Guess what else? Yep, the course work was due for submission 2 days later.

Cue much panic and frantic searching of every conceivable place to lose the flash drive, and once that was exhausted, two very late nights for my boy to recreate the work he’d lost.

And guess what else? The day after the course work was due, we found the flash drive in the rubber seal of the washing machine drum – and incredibly it still worked! Despite this lucky escape, we’re now doubly conscious of the issues using USB flash drives and are definitely changing the way we use them.

This whole 'data loss' episode reminded me of the depth of coverage in the press over the last 18 months or so about losing information like this and most of it of a much more serious nature than losing some exam course work. This sort of coverage has led to a widespread sense among businesses that they must act to improve their information security policies and systems.

Once a business decides to act, the vast majority of them look at beefing up their encryption and transference technologies. Often this is ideal in the circumstance, but can be pretty expensive and some businesses decide that the risk of inaction in this area is worth taking – just leave the information security processes as they are and wait and see what happens.

What if you could help mitigate your information risks another way? That is, without paying a sizable ransom to the various security vendors out there?

One of the biggest areas of information security risk is in developing data handling systems. I think it’s fair to say that most businesses, despite what their formal policy says, get hold of live production data – inclusive of real customer details – and copy it into their test or development environments.

Why do they do this? Simple, real data helps developer produce working code, because they can have confidence that the code they write works with real data – and likewise for testers in a test environment.

So if your developers and testers are using real customer data that means you need to provide production strength security protocols around those systems. This is where the information security vendors start to rub their hands with glee. On top of this, your dev and test platforms become much more rigid and inflexible, making changes more difficult, expensive and longer to deliver.

The conventional alternative to using real live data is to generate data to match the ‘planned for’ test conditions. The problem with this approach is that data in production systems is alive and it really does change constantly. Based purely on the analysts expectation of the data it’s nearly impossible to predict the conditions that the code will see when released into live service. This often leads to a high incidence of production faults.

Sounds like you’re caught between a rock and a hard place. Using real data means building in expensive and restrictive security protocols, but creating your own data leads to higher production faults.

There is a third way. It is possible to create realistic test data that truly mimics live conditions, maintains the utility of live customer data but contains no personally identifiable data within it. This includes maintaining the data quality errors of the system, demographic profile of an area, transactional profiles, etc.

How?

By taking an extract of real data, and securely analysing it, then randomising the data within agreed parameters and using locally defined reference material, it is possible to maintain all this data. If your business is smart enough, it will be doing this now.

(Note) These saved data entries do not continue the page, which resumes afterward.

-- ==== Sys2Proof/Safety.lean ====
section
/-! DEFINITION. What holds of the part in every run: the invariants the manual's prose states, each over one block's state, and
what a safe step is. Statements cite them by name; tests check them at the reset state. -/

namespace Sys2Proof.Safety

open Sys2Proof.Machine

/-! ## Notices -/

/-- The keys of a notice list, kind and handle (R159). -/
def noticeKeys (l : List Notice) : List (NoticeKind × Nat) := l.map (fun n => (n.kind, n.handle))

/-- A notice list is sound: at most 32 notices, at most one per key, occurrences in 1..255, and at least one notice while the
overflow flag is set (R159, R160, R163). -/
abbrev boxOk (b : NoticeBox) : Prop :=
  b.list.length ≤ 32 ∧ (noticeKeys b.list).Nodup ∧ (∀ n ∈ b.list, 1 ≤ n.occurrences ∧ n.occurrences ≤ 255) ∧
    (b.overflow = true → b.list ≠ [])

/-- Both notice lists are sound. -/
abbrev NoticesInv (s : State) : Prop := boxOk s.notices.a ∧ boxOk s.notices.b

/-! ## The block pool -/

/-- The blocks held by the windows, slot by slot. -/
def windowBlocks (s : State) : List Block := allSlots.flatMap (fun i => (s.win i).blocks)

/-- The number of blocks in the surfaces of the windows a port owns (R34). -/
def ownedBlockCount (s : State) (p : Port) : Nat :=
  (allSlots.map (fun i => if (s.win i).owner = some p then (s.win i).blocks.length else 0)).sum

/-- The block pool is sound: the free set is in ascending order without duplicates (R26), every block is in exactly one of the
free set, the scrub list and the windows' surfaces (R23), a FREE record has no owner, a record without an owner has no surfaces
(R7), and each port's charge is the number of its windows' blocks (R34). -/
abbrev PoolInv (s : State) : Prop :=
  s.freeSet.Pairwise (· < ·) ∧
  (s.freeSet ++ s.scrubList ++ windowBlocks s).Perm allBlocks ∧
  (∀ i ∈ allSlots, (s.win i).state = .free → (s.win i).owner = none) ∧
  (∀ i ∈ allSlots, (s.win i).owner = none → (s.win i).blocks = []) ∧
  (s.charge.a = ownedBlockCount s .A ∧ s.charge.b = ownedBlockCount s .B)

/-- The quotas together never exceed 192 (R36). -/
abbrev QuotaInv (s : State) : Prop := s.quota.a + s.quota.b ≤ 192

/-! ## The frame store -/

/-- The frame store is in its canonical form. -/
abbrev StoreInv (s : State) : Prop := s.store.wf = true

/-- A block is zero in all its bytes: scrubbed since the last hardware reset and with no byte listed (R26). -/
abbrev blockZero (f : FrameStore) (b : Block) : Prop :=
  b ∉ f.undefinedBlocks ∧ ∀ c ∈ f.cells, c.1 / 2048 ≠ b.val

/-- Every free block is zero (R26), and no window holds a block that was never scrubbed. -/
abbrev ZeroInv (s : State) : Prop :=
  (∀ b ∈ s.freeSet, blockZero s.store b) ∧ (∀ b ∈ windowBlocks s, b ∉ s.store.undefinedBlocks)

/-! ## The Surface Engine -/

/-- The engine's queue holds at most 8 operations (R41), and its activity agrees with the queue and the scrub list (R46). -/
abbrev EngineInv (s : State) : Prop :=
  s.opQueue.length ≤ 8 ∧
  (s.activity = .operating → s.opQueue ≠ []) ∧
  (s.activity = .scrubbing → s.scrubList ≠ []) ∧
  (s.activity = .idle → s.opQueue = [] ∧ s.scrubList = [])

/-! ## The commit queue -/

/-- A window may be armed: HIDDEN, SHOWN or LAPSED (R87). -/
abbrev live (w : Window) : Prop := permitLive w.state = true

/-- The commit queue is sound: it holds each window at most once, under its current generation, only windows in HIDDEN, SHOWN
or LAPSED with a staging that is not empty, with tags and deferral counts in 0..15, and the members of one group have one
owner and one deferral count (R87, R99). -/
abbrev CommitInv (s : State) : Prop :=
  (s.commitQueue.map (fun e => e.ref.slot)).Nodup ∧
  (∀ e ∈ s.commitQueue, e.ref.gen = (s.win e.ref.slot).gen ∧ live (s.win e.ref.slot) ∧
    (s.win e.ref.slot).staging ≠ Staging.empty ∧ e.tag ≤ 15 ∧ e.deferral ≤ 15) ∧
  (∀ e ∈ s.commitQueue, ∀ x ∈ s.commitQueue, e.tag ≠ 0 → x.tag = e.tag →
    (s.win x.ref.slot).owner = (s.win e.ref.slot).owner ∧ x.deferral = e.deferral)

/-- The members of each group stand consecutive in the commit queue: the run that begins at the first of them holds them all (R87). -/
abbrev ConsecutiveInv (s : State) : Prop :=
  ∀ e ∈ s.commitQueue, e.tag ≠ 0 →
    (s.commitQueue.dropWhile (fun x => x.tag ≠ e.tag)).takeWhile (fun x => x.tag = e.tag) =
      s.commitQueue.filter (fun x => x.tag = e.tag)

/-! ## The stacking list and the view -/

/-- The stacking list is sound: it holds each window once, exactly the windows in SHOWN, LAPSED or RETIRING under their current
generation (R66), and every NORMAL entry lies below every OVERLAY entry (R67). -/
abbrev StackInv (s : State) : Prop :=
  s.stack.Nodup ∧
  (∀ r ∈ s.stack, (s.win r.slot).gen = r.gen ∧ inListState (s.win r.slot).state = true) ∧
  (∀ i ∈ allSlots, inListState (s.win i).state = true → s.refOf i ∈ s.stack) ∧
  s.stack.Pairwise (fun x y => isNormal s y = true → isNormal s x = true)

/-- The frame-stable view is the list with the records' own values (R71, R119). -/
abbrev ViewInv (s : State) : Prop := s.view = s.stack.map (viewEntry s)

/-! ## Staged and active fields -/

/-- The reference a placement carries, if it is ABOVE or BELOW (R72). -/
def placementNamed : Placement → Option WinRef
  | .above r => some r
  | .below r => some r
  | .top => none
  | .bottom => none
  | .out => none

/-- A position component lies in -1023..1023 (R5, R84). -/
abbrev inPositionRange (v : Int) : Prop := -1023 ≤ v ∧ v ≤ 1023

/-- The staged values of the window in a slot lie within the ranges STAGE checks: no ABOVE or BELOW names the window itself, an M1
window stages no key and no swap, only an M1 window an ink, and only a double-surfaced window a swap (R83, R84). -/
abbrev stagingOk (i : Slot) (w : Window) : Prop :=
  (∀ v ∈ w.staging.position, inPositionRange v.1 ∧ inPositionRange v.2) ∧
  (∀ v ∈ w.staging.scroll, v.1 < w.width ∧ v.2 < w.height) ∧
  (∀ pl ∈ w.staging.placement, ∀ r ∈ placementNamed pl, r.slot ≠ i) ∧
  (w.format = .m1 → w.staging.key = none ∧ w.staging.swap = false) ∧
  (w.format ≠ .m1 → w.staging.ink = none) ∧
  (w.staging.swap = true → w.double = true) ∧
  (∀ l ∈ w.staging.leaseLength, l ≤ 250)

/-- The active fields and the front of a window lie within their ranges (R4, R5). -/
abbrev activeOk (w : Window) : Prop :=
  inPositionRange w.active.x ∧ inPositionRange w.active.y ∧ w.active.sx < w.width ∧ w.active.sy < w.height ∧
  (w.format = .m1 → w.active.key = none) ∧ (w.format ≠ .m1 → w.active.ink = Colour.white) ∧
  w.active.leaseLength ≤ 250 ∧ (w.double = false → w.front = 0)

/-- Every window's staged and active fields are within their ranges. -/
abbrev FieldsInv (s : State) : Prop :=
  ∀ i ∈ allSlots, (s.win i).state ≠ .free → stagingOk i (s.win i) ∧ activeOk (s.win i)

/-! ## Surfaces, operations and streams -/

/-- The size of a window and the lengths of its block lists agree with R3, R4 and R24. -/
abbrev shapeOk (w : Window) : Prop :=
  1 ≤ w.width ∧ w.width ≤ 480 ∧ 1 ≤ w.height ∧ w.height ≤ 320 ∧
  w.surface0.length = surfaceBlocks w.format w.width w.height ∧
  (∀ l ∈ w.surface1, l.length = surfaceBlocks w.format w.width w.height) ∧ (w.surface1 = none → w.front = 0)

/-- A rectangle with at least one pixel lies wholly inside a window's surface (R50). -/
def inside (r : Rect) (w : Window) : Bool :=
  decide (1 ≤ r.width) && decide (1 ≤ r.height) && decide (r.x + r.width ≤ w.width) && decide (r.y + r.height ≤ w.height)

/-- The pixels of a rectangle from a cursor on, in stream order (R49, R51). -/
def pixelsFrom (r : Rect) (col row : Nat) : Nat := (r.y + r.height - 1 - row) * r.width + (r.x + r.width - col)

/-- A cursor lies inside its rectangle (R49). -/
def cursorInside (r : Rect) (col row : Nat) : Bool :=
  decide (r.x ≤ col) && decide (col < r.x + r.width) && decide (r.y ≤ row) && decide (row < r.y + r.height)

/-- A reference and an identity name a surface of a window in HIDDEN, SHOWN or LAPSED. -/
def surfaceLive (s : State) (r : WinRef) (id : SurfaceId) : Bool :=
  (s.win r.slot).gen == r.gen && permitLive (s.win r.slot).state && (id == 0 || (s.win r.slot).double)

/-- The format of a pixel value. -/
def pixelFormat : Pixel → Format
  | .c16 _ => .c16
  | .c24 _ => .c24
  | .m1 _ => .m1

/-- The body of an operation lies inside the surfaces it names (R50, R51, R56, R58). -/
def bodyInside (s : State) (dest : Window) : OpBody → Bool
  | .put rect c r pixels =>
    inside rect dest && cursorInside rect c r && decide (1 ≤ pixels.length) && decide (pixels.length ≤ pixelsFrom rect c r)
      && pixels.all (fun p => pixelFormat p == dest.format)
  | .fill rect value => inside rect dest && pixelFormat value == dest.format
  | .copy src srcId rect x y =>
    surfaceLive s src srcId && inside rect (s.win src.slot) && inside ⟨x, y, rect.width, rect.height⟩ dest
      && (s.win src.slot).format == dest.format

/-- Every window has the shape of its format and size, every open stream is its owner's and has its cursor inside its rectangle with
the pixels from the cursor on remaining (R49), and every operation of the engine queue names live surfaces and lies inside
them (R42, R61). -/
abbrev ShapeInv (s : State) : Prop :=
  (∀ i ∈ allSlots, (s.win i).state ≠ .free → shapeOk (s.win i)) ∧
  (∀ p ∈ [Port.A, Port.B], ∀ v ∈ s.streams.get p,
    surfaceLive s v.ref v.id = true ∧ (s.win v.ref.slot).owner = some p ∧ inside v.rect (s.win v.ref.slot) = true ∧
      cursorInside v.rect v.col v.row = true ∧ v.remaining = pixelsFrom v.rect v.col v.row) ∧
  (∀ op ∈ s.opQueue, surfaceLive s op.dest op.destId = true ∧ bodyInside s (s.win op.dest.slot) op.body = true)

My question is: if your business is not doing this now, what really is your attitude to risk?

Wednesday, 22 April 2009

Oracle and Sun - will this spawn a new DW appliance?

OK, I admit it - I'm a big, big fan of Solaris. Why? Well, it's rock solid, has great productivity features and is full of practical and pragmatic ways to deliver high value enterprise class systems management. And, best of all, it's free on x64 platforms.

But that's just one of the goodies waiting for Oracle following their purchase of the once mighty Sun Microsystems. Java and MySQL are also headliners in terms of software, but there's also the rich vein of hardware products, most notably (for Data Warehousing) the server storage line.

Having all this software and hardware experience and technology all in the same business looks very compelling in order to provide customers with a seamlessly integrated offering from a single supplier.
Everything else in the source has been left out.